**Assignment:**
Repeat exactly the lines below that lie between the line with "period : Nat := 0" and the line with "tgtHead : Nat := 0", counting both of those lines as part of the answer.

--- Data for this exercise Enclosed Below ---

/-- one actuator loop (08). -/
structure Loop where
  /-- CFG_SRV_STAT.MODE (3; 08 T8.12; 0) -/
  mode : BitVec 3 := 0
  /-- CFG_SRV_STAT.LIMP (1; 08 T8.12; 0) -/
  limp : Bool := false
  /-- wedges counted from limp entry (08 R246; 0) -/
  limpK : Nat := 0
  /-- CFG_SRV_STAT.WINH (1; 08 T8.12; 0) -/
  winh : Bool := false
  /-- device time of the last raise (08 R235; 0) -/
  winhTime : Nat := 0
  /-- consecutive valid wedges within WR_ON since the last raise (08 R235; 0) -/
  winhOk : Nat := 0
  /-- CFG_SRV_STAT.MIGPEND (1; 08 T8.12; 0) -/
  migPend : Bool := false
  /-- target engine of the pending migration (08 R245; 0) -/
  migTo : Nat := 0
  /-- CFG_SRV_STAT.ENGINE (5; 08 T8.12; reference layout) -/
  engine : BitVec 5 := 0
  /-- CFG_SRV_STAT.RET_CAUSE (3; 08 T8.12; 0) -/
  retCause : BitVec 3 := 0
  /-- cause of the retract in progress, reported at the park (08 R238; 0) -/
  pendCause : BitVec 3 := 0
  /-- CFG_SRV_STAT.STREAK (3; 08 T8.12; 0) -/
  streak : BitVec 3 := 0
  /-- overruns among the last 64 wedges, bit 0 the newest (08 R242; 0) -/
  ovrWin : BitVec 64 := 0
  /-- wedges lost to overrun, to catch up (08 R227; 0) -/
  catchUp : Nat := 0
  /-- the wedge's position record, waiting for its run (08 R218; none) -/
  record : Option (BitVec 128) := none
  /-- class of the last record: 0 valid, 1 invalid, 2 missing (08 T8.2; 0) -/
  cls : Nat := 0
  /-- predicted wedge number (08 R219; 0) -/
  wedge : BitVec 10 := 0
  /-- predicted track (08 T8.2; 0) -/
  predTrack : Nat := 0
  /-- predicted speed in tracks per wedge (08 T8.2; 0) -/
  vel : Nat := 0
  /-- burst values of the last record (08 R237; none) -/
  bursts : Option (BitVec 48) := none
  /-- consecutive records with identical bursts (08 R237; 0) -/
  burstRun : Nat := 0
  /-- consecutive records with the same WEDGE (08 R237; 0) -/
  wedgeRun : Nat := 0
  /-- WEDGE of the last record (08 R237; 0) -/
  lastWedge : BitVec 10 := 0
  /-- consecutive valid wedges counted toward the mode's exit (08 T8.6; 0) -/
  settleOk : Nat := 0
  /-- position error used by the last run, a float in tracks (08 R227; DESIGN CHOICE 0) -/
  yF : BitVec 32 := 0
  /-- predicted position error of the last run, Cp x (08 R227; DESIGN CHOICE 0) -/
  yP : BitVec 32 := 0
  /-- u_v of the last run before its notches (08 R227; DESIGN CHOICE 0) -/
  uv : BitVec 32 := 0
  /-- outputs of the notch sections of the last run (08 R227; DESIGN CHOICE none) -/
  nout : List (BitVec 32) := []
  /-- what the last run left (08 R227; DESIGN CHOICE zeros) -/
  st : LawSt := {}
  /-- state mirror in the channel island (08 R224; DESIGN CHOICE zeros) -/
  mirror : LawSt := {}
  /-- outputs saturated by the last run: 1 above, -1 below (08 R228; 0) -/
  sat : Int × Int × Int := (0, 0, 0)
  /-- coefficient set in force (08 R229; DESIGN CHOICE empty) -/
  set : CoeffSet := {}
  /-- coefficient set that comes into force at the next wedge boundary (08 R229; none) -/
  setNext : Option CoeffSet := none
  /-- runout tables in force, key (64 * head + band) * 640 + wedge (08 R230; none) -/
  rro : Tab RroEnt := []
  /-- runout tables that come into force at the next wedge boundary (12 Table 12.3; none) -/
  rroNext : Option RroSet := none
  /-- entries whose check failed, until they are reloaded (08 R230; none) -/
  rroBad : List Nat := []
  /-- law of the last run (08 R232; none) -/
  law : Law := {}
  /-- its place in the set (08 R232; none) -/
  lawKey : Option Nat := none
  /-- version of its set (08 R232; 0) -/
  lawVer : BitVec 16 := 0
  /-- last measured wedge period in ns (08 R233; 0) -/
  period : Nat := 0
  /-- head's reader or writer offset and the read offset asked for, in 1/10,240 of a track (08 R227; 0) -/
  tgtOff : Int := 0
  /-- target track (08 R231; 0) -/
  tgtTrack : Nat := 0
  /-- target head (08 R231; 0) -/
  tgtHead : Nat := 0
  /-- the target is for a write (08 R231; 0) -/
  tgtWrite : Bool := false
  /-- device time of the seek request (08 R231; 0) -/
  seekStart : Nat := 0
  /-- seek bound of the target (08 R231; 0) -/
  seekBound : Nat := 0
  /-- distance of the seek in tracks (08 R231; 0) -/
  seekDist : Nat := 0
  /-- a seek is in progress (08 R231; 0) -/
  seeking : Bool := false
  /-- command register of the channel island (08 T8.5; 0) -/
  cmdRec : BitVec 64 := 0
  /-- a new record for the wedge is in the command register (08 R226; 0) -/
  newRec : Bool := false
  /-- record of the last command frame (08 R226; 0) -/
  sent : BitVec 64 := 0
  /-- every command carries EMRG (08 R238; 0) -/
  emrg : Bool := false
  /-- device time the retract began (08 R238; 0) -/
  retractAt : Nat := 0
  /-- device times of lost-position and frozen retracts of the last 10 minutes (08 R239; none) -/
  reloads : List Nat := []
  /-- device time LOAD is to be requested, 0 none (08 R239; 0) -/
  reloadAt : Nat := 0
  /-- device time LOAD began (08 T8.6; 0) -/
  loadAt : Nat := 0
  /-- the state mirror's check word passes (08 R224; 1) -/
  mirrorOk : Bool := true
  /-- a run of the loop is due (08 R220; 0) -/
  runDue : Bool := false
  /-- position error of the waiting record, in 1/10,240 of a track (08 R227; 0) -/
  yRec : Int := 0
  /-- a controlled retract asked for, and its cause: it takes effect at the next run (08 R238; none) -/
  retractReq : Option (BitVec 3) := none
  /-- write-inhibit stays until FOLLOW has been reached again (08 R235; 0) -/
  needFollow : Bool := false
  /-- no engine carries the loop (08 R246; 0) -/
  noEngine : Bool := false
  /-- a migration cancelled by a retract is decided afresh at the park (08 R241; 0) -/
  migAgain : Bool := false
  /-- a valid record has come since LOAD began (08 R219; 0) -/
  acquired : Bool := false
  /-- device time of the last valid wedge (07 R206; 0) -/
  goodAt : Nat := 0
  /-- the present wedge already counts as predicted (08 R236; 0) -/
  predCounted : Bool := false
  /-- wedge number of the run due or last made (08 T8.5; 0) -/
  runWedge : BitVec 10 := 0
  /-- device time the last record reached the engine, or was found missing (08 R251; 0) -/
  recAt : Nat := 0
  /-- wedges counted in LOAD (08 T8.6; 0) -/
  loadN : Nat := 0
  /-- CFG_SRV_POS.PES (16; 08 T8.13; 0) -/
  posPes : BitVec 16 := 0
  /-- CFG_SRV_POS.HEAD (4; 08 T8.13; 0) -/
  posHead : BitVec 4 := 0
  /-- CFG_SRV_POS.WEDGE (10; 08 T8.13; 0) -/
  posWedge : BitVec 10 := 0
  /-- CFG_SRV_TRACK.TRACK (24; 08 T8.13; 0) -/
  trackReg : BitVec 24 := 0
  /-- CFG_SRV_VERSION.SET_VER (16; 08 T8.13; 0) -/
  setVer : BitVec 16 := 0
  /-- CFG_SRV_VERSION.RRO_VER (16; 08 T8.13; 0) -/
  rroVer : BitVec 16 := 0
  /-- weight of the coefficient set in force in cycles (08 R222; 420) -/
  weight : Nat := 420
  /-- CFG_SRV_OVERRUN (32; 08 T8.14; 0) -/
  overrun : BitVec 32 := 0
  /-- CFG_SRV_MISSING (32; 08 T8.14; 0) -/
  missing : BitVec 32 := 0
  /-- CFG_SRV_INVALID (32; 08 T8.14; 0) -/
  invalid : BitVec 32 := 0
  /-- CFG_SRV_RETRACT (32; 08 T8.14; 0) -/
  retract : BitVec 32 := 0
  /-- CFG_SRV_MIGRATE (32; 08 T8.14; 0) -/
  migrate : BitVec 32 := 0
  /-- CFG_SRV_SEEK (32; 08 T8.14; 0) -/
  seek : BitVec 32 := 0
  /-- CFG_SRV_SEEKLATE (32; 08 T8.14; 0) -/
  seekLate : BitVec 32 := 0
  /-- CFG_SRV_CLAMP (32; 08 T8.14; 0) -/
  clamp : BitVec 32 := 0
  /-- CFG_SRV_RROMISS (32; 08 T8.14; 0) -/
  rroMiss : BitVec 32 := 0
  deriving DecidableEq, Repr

--- End of Enclosed Data for this exercise ---
--- Data for this exercise Enclosed Below ---

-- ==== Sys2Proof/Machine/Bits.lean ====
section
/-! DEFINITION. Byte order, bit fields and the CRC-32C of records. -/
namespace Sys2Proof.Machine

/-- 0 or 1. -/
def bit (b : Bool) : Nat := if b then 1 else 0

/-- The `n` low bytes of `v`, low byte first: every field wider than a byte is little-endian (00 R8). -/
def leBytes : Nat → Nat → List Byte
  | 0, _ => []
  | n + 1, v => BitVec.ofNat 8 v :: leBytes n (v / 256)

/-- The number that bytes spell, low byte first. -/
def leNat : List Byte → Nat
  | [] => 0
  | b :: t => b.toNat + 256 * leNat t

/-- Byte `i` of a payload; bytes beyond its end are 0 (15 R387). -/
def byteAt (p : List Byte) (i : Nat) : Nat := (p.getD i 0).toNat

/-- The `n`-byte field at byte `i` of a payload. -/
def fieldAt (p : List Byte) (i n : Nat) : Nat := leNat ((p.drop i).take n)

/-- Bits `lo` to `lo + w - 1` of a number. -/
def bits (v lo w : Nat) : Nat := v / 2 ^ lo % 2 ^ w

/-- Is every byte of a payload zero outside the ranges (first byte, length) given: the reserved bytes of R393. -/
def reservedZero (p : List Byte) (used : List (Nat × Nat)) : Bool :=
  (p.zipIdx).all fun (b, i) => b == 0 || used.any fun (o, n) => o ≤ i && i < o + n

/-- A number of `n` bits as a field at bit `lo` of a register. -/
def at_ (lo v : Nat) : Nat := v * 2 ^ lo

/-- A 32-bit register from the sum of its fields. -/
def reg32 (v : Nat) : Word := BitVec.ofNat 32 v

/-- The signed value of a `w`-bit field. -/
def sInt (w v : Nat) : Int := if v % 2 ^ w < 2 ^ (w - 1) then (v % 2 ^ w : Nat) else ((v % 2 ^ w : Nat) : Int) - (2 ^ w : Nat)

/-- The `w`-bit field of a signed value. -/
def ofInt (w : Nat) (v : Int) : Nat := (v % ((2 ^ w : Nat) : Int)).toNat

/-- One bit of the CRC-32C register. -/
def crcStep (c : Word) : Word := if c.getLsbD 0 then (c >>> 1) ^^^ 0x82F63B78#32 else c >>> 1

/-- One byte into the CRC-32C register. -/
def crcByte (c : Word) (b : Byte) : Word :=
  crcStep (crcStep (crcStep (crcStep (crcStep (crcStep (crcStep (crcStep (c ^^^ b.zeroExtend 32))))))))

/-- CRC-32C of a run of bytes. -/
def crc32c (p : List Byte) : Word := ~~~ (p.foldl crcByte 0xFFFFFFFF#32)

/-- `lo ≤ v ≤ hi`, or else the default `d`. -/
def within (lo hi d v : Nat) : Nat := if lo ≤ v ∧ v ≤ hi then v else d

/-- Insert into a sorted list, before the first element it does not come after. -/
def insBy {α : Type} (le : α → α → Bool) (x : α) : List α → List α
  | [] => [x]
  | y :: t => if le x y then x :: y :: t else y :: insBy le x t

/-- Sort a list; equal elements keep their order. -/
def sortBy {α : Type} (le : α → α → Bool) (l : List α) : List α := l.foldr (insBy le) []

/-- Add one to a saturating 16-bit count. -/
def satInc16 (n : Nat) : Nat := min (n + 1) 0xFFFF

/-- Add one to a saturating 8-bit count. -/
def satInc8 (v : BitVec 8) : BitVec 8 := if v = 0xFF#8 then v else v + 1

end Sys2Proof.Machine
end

--- End of Enclosed Data for this exercise ---

**Solution:**
  period : Nat := 0
  /-- head's reader or writer offset and the read offset asked for, in 1/10,240 of a track (08 R227; 0) -/
  tgtOff : Int := 0
  /-- target track (08 R231; 0) -/
  tgtTrack : Nat := 0
  /-- target head (08 R231; 0) -/
  tgtHead : Nat := 0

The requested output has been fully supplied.